(WORK INSTRUCTION):
Range to reproduce from the entries below: the line with "num := 0#16, paysz", the line with "sequence in that", and every line in between. Give them exactly and give nothing else.
──────── TASK INPUTS ────────
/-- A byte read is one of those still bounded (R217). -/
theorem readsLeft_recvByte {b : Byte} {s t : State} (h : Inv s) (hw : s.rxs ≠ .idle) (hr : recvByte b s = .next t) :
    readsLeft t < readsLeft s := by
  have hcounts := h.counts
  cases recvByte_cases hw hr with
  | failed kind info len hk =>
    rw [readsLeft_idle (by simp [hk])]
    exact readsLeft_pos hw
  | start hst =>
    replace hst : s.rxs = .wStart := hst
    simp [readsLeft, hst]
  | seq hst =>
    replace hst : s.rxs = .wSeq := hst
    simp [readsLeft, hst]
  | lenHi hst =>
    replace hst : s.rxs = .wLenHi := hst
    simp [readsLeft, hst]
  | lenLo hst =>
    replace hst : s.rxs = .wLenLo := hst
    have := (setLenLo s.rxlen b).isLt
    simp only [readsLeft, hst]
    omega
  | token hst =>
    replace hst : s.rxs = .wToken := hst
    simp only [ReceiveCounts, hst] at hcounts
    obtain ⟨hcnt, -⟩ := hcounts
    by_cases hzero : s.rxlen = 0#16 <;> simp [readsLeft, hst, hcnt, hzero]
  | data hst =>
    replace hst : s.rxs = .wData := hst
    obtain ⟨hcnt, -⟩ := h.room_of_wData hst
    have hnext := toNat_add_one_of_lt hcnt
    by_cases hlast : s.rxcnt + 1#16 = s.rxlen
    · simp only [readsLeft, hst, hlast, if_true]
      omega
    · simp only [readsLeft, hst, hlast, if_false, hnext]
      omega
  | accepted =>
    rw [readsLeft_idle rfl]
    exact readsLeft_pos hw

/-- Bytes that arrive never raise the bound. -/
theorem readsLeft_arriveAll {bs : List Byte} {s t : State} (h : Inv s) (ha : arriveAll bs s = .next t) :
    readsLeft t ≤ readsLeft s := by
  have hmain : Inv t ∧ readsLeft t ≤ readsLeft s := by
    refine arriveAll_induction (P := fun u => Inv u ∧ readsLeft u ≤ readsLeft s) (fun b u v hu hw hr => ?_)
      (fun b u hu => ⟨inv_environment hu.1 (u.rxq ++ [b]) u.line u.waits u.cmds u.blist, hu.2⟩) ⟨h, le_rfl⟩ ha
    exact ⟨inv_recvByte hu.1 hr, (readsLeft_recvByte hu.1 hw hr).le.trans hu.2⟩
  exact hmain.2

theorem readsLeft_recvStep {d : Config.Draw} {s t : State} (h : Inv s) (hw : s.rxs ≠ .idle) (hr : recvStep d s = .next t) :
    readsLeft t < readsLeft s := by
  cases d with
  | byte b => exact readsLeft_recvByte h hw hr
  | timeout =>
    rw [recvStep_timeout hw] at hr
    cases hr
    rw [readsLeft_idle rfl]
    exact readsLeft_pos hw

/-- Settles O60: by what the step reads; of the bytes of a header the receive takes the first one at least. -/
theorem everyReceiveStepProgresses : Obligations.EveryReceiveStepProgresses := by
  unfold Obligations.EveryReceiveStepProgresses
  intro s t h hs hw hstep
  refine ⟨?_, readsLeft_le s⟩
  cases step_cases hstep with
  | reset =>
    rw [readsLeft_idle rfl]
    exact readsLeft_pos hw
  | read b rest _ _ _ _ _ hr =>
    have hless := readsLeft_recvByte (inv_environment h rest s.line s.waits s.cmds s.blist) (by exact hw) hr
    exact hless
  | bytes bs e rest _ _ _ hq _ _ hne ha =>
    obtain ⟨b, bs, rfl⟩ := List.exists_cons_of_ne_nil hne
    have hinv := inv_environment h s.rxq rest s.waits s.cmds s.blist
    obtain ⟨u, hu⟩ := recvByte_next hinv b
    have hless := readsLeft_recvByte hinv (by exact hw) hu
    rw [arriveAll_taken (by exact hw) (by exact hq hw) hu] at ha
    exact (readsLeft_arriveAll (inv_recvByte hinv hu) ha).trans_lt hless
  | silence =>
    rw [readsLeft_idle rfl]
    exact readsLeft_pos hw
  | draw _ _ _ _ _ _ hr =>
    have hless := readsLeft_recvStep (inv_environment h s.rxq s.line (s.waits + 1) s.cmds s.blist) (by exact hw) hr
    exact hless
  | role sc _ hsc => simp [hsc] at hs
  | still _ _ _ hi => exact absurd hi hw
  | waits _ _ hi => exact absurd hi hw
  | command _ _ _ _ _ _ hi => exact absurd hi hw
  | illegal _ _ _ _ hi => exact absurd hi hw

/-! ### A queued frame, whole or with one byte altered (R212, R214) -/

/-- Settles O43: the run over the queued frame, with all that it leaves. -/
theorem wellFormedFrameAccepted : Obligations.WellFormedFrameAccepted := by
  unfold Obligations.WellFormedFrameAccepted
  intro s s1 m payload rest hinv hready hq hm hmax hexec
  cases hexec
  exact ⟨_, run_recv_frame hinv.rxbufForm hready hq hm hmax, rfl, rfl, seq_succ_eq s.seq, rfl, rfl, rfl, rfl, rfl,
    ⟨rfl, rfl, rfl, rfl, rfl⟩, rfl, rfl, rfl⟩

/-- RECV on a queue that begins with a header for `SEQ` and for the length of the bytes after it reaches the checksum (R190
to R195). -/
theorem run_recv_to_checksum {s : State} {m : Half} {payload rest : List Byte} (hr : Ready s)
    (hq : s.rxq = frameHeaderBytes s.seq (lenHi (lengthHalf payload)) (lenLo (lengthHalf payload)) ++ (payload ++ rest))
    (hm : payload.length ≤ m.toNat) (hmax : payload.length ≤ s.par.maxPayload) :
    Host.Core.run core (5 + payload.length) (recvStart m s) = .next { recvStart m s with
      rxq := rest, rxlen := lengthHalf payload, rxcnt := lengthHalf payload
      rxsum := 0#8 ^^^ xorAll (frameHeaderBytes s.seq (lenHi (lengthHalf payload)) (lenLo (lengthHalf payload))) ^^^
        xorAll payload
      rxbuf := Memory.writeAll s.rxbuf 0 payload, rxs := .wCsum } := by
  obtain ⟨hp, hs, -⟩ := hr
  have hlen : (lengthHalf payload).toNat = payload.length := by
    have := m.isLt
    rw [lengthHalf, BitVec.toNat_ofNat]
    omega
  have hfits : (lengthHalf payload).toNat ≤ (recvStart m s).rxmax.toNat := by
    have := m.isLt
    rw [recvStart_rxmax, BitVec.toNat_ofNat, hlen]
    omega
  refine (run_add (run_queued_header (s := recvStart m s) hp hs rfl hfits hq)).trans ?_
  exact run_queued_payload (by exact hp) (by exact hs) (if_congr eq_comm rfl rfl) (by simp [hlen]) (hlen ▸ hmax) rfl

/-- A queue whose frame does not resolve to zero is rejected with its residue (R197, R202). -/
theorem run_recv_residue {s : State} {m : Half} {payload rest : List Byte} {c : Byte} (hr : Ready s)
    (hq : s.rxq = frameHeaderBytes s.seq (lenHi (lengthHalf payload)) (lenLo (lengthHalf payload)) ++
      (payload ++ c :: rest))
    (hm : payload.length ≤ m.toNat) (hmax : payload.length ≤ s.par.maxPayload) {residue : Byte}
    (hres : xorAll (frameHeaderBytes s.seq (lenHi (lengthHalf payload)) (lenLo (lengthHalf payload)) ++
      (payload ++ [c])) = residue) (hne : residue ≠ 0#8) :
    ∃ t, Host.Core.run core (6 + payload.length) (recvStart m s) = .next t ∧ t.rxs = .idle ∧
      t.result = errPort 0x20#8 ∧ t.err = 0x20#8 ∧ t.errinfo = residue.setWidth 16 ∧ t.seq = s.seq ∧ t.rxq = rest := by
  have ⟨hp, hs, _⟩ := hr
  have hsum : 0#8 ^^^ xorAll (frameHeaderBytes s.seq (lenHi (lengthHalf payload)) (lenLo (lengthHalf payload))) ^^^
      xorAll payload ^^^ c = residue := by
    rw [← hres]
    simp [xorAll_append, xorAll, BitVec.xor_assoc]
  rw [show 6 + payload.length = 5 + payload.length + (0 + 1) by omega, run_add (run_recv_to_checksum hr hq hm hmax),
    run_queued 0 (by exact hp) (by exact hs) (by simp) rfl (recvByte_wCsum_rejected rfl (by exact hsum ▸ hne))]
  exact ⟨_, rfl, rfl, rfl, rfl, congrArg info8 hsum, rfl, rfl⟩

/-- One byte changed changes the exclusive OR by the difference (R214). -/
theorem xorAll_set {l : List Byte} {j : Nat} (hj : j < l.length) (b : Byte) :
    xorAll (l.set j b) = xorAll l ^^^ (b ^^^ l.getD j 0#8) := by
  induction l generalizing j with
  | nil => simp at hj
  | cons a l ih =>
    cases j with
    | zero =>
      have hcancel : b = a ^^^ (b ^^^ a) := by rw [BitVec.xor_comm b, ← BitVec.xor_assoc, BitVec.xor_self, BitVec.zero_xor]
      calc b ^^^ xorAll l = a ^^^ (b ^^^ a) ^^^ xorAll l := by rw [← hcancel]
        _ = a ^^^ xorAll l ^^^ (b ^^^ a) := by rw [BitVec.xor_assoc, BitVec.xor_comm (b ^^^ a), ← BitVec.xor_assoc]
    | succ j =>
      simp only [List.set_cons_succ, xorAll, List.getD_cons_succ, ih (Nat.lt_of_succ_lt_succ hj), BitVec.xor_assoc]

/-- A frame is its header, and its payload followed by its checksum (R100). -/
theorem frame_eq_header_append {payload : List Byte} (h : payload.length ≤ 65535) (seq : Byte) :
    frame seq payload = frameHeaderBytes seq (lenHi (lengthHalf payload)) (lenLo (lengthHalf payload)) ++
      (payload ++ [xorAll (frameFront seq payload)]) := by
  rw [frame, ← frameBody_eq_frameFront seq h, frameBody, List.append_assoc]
────────
──────── TASK INPUTS ────────
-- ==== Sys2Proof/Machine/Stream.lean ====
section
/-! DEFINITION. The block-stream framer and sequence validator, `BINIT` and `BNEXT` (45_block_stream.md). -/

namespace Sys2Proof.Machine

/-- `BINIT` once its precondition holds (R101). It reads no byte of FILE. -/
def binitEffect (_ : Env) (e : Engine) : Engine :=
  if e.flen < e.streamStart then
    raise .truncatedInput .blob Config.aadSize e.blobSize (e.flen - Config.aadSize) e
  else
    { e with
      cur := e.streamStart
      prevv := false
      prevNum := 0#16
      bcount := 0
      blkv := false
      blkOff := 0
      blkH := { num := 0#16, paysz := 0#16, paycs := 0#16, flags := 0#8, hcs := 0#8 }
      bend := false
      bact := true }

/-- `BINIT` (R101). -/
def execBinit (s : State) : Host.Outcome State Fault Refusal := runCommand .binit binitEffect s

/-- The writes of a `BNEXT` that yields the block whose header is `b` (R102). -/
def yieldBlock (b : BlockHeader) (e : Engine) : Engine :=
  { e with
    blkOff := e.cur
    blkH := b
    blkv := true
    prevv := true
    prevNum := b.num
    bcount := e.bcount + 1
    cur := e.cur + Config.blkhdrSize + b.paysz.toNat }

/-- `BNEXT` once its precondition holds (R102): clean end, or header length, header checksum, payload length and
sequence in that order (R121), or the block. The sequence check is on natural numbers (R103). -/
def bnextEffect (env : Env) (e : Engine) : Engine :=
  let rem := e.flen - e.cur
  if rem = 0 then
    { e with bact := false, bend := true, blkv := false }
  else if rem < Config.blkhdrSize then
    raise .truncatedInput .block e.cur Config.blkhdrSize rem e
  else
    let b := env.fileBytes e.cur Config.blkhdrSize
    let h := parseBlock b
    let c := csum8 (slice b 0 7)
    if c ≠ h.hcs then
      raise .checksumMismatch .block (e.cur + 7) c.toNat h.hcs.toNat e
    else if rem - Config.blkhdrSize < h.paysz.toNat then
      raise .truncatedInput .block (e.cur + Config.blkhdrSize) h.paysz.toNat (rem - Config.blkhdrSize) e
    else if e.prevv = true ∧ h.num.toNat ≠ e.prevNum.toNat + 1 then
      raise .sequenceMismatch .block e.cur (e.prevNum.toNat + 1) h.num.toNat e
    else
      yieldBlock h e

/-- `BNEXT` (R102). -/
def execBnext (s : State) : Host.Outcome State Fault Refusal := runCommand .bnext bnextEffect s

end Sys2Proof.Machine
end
────────
(TASK RESPONSE):
      blkH := { num := 0#16, paysz := 0#16, paycs := 0#16, flags := 0#8, hcs := 0#8 }
      bend := false
      bact := true }

/-- `BINIT` (R101). -/
def execBinit (s : State) : Host.Outcome State Fault Refusal := runCommand .binit binitEffect s

/-- The writes of a `BNEXT` that yields the block whose header is `b` (R102). -/
def yieldBlock (b : BlockHeader) (e : Engine) : Engine :=
  { e with
    blkOff := e.cur
    blkH := b
    blkv := true
    prevv := true
    prevNum := b.num
    bcount := e.bcount + 1
    cur := e.cur + Config.blkhdrSize + b.paysz.toNat }

/-- `BNEXT` once its precondition holds (R102): clean end, or header length, header checksum, payload length and
sequence in that order (R121), or the block. The sequence check is on natural numbers (R103). -/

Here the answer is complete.